**What you need to do:**
Only one stretch of the data below is wanted: the lines starting at the one with "core % 8, 0, off⟩" and ending at the one with "match spaceOf a, spaceOf b with", both included, given again exactly.

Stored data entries
- Opening Delimiter -

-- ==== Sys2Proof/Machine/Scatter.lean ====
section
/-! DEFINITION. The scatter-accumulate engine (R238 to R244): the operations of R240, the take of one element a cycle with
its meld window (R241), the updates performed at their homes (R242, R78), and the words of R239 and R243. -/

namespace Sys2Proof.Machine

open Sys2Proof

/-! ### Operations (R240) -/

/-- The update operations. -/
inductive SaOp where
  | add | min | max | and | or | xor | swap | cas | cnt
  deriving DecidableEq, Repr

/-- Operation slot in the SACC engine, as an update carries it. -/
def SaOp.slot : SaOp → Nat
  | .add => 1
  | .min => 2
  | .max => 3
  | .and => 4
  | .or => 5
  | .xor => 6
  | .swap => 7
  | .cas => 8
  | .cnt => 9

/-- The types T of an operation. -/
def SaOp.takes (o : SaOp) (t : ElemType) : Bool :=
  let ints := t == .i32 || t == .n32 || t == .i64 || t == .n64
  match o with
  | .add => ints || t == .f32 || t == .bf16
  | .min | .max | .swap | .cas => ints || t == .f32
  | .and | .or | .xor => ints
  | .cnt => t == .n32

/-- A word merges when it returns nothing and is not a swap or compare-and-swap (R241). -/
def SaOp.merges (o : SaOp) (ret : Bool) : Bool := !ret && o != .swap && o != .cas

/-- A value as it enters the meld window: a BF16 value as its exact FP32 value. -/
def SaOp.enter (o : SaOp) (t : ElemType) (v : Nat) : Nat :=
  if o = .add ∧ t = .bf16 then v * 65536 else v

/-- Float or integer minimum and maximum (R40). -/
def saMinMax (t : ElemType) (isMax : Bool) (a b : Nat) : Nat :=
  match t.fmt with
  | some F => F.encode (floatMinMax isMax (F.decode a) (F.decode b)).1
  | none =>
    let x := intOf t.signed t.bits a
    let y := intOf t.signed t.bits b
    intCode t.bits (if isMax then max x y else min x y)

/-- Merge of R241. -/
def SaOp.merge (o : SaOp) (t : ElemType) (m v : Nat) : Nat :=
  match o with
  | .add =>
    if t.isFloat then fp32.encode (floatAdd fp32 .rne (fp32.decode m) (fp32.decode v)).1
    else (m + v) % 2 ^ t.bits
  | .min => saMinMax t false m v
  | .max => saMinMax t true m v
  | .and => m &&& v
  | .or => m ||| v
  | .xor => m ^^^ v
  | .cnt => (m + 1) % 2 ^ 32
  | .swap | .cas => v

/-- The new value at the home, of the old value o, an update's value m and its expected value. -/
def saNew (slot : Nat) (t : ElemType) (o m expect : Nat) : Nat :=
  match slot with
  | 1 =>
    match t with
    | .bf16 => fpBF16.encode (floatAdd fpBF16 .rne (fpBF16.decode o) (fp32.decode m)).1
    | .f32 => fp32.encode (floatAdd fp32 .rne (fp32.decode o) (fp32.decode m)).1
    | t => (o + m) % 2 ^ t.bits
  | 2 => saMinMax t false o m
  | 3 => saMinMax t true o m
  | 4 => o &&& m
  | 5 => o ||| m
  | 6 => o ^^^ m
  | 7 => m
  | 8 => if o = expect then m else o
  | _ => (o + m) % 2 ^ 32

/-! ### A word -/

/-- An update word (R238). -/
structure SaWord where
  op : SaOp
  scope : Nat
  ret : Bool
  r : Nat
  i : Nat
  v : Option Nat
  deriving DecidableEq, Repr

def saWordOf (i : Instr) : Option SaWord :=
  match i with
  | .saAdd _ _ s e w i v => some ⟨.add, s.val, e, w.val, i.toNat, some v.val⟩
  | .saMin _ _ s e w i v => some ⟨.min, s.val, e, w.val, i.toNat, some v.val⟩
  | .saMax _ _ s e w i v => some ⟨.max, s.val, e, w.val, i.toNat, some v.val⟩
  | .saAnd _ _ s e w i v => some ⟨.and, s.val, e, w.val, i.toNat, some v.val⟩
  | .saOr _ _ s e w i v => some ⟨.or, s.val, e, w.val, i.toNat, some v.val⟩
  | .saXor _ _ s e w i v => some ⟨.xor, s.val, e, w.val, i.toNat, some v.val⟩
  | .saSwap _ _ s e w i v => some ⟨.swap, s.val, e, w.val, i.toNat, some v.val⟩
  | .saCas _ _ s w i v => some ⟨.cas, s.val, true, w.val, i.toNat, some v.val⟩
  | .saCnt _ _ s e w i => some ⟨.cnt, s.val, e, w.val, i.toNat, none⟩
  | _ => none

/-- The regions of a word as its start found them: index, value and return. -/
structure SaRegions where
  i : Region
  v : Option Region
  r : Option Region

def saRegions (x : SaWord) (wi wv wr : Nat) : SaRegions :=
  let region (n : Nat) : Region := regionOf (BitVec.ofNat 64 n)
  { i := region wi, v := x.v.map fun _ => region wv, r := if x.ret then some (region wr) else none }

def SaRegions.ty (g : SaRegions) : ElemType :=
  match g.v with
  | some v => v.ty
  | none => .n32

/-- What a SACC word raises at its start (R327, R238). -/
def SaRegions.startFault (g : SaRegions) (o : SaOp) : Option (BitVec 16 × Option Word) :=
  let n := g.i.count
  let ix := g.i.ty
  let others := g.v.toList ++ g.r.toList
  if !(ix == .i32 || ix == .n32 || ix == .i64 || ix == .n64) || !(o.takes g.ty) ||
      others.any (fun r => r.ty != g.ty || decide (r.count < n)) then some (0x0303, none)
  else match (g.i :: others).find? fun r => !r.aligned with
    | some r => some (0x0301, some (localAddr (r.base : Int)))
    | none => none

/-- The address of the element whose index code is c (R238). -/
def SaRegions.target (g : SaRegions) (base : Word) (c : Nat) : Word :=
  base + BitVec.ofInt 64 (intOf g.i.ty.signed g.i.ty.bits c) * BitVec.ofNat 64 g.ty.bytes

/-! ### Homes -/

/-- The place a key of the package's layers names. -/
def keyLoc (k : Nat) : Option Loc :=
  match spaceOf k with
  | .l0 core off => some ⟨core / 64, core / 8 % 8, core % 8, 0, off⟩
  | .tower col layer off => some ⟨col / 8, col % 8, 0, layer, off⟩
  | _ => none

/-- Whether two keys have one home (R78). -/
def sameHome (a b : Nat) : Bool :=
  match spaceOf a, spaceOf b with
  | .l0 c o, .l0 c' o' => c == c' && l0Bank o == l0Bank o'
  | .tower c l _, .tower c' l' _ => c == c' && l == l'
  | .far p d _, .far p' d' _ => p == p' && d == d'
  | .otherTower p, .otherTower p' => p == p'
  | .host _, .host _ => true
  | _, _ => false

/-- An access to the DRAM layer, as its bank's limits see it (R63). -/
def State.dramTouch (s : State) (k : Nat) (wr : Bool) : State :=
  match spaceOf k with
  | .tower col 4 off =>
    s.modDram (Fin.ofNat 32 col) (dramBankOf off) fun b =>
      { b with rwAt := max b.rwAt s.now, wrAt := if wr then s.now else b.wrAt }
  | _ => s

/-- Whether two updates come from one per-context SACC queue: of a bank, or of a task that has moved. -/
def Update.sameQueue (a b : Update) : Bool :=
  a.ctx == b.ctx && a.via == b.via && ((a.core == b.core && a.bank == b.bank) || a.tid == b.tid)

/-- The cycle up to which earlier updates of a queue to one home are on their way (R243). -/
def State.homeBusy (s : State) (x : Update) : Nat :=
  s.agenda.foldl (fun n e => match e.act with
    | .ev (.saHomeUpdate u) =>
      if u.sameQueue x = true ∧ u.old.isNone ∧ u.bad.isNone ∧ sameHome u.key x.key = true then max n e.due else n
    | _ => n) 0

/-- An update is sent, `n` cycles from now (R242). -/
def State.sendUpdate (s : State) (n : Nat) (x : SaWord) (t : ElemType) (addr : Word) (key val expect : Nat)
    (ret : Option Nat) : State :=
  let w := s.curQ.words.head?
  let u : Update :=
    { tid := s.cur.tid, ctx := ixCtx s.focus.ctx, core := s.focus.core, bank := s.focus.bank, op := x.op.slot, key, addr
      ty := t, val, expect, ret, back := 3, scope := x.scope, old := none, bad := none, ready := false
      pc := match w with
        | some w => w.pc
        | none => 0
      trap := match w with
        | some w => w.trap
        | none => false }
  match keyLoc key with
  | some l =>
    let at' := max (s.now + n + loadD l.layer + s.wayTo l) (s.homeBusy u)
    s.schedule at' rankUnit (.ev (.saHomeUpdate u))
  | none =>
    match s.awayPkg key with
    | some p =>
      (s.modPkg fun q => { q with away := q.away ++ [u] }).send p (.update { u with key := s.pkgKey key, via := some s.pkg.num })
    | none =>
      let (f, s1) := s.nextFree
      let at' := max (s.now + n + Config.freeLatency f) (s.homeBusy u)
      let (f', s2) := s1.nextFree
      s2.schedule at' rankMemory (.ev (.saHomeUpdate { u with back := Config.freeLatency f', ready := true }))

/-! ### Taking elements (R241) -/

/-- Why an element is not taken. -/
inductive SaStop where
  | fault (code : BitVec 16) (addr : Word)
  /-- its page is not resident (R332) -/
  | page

- Closing Delimiter -
- Opening Delimiter -

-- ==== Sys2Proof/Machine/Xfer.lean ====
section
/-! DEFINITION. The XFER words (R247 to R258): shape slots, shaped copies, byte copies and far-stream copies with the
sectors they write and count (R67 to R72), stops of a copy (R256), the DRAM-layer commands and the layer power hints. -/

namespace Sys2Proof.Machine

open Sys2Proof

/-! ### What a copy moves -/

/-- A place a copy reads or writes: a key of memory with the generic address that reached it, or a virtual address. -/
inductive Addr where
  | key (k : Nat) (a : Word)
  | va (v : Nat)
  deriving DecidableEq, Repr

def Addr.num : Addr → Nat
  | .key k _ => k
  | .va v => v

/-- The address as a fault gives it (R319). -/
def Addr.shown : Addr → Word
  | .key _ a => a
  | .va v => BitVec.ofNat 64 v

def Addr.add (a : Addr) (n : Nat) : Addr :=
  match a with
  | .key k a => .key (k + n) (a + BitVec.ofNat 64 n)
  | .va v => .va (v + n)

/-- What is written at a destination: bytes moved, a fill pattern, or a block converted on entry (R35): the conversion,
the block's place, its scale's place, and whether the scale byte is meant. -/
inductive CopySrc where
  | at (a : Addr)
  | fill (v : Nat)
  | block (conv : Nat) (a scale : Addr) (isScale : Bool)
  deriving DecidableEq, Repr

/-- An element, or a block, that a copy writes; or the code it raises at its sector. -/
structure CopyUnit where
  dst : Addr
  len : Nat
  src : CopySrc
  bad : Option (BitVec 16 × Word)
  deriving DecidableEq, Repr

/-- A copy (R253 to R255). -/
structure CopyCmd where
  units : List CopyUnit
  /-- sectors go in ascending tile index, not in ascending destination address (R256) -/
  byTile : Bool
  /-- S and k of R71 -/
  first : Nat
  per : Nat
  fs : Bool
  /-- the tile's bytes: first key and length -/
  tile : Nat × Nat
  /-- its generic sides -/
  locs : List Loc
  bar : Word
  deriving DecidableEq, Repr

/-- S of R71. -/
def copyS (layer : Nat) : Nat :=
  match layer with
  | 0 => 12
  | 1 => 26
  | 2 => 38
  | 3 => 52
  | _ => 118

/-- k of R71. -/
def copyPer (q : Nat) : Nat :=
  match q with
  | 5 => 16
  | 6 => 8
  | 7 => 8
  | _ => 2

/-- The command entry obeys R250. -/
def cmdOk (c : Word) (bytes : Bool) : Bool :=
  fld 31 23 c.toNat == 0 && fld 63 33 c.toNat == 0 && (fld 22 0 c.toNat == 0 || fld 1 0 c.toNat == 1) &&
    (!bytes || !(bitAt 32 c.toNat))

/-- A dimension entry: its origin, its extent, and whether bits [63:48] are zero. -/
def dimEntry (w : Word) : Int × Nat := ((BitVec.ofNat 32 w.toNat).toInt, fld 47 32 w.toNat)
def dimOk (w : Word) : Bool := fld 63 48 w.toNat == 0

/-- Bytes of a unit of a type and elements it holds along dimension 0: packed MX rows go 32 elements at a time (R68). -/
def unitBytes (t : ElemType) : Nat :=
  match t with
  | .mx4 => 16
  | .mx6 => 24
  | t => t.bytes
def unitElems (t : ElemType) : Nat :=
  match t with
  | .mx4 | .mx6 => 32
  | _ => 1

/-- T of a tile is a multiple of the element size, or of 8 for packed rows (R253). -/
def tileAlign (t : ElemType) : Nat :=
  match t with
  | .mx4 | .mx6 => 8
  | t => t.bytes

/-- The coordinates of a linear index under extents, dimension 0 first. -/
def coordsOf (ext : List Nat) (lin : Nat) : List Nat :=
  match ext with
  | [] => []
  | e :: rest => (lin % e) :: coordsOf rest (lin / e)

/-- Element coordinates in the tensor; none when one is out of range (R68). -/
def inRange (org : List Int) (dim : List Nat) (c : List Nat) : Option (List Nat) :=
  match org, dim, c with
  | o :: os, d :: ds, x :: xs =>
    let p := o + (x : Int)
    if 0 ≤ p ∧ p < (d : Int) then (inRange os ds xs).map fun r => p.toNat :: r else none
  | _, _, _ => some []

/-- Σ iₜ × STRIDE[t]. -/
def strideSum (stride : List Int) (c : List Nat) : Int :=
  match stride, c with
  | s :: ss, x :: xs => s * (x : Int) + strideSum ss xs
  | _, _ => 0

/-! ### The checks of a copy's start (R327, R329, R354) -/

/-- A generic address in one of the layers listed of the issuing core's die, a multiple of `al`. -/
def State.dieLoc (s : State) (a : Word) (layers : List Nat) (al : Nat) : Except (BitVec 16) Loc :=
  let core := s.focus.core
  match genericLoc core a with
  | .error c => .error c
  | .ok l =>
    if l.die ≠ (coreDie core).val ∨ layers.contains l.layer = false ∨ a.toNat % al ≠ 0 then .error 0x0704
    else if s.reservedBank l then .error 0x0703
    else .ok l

- Closing Delimiter -

**Response area:**
  | .l0 core off => some ⟨core / 64, core / 8 % 8, core % 8, 0, off⟩
  | .tower col layer off => some ⟨col / 8, col % 8, 0, layer, off⟩
  | _ => none

/-- Whether two keys have one home (R78). -/
def sameHome (a b : Nat) : Bool :=
  match spaceOf a, spaceOf b with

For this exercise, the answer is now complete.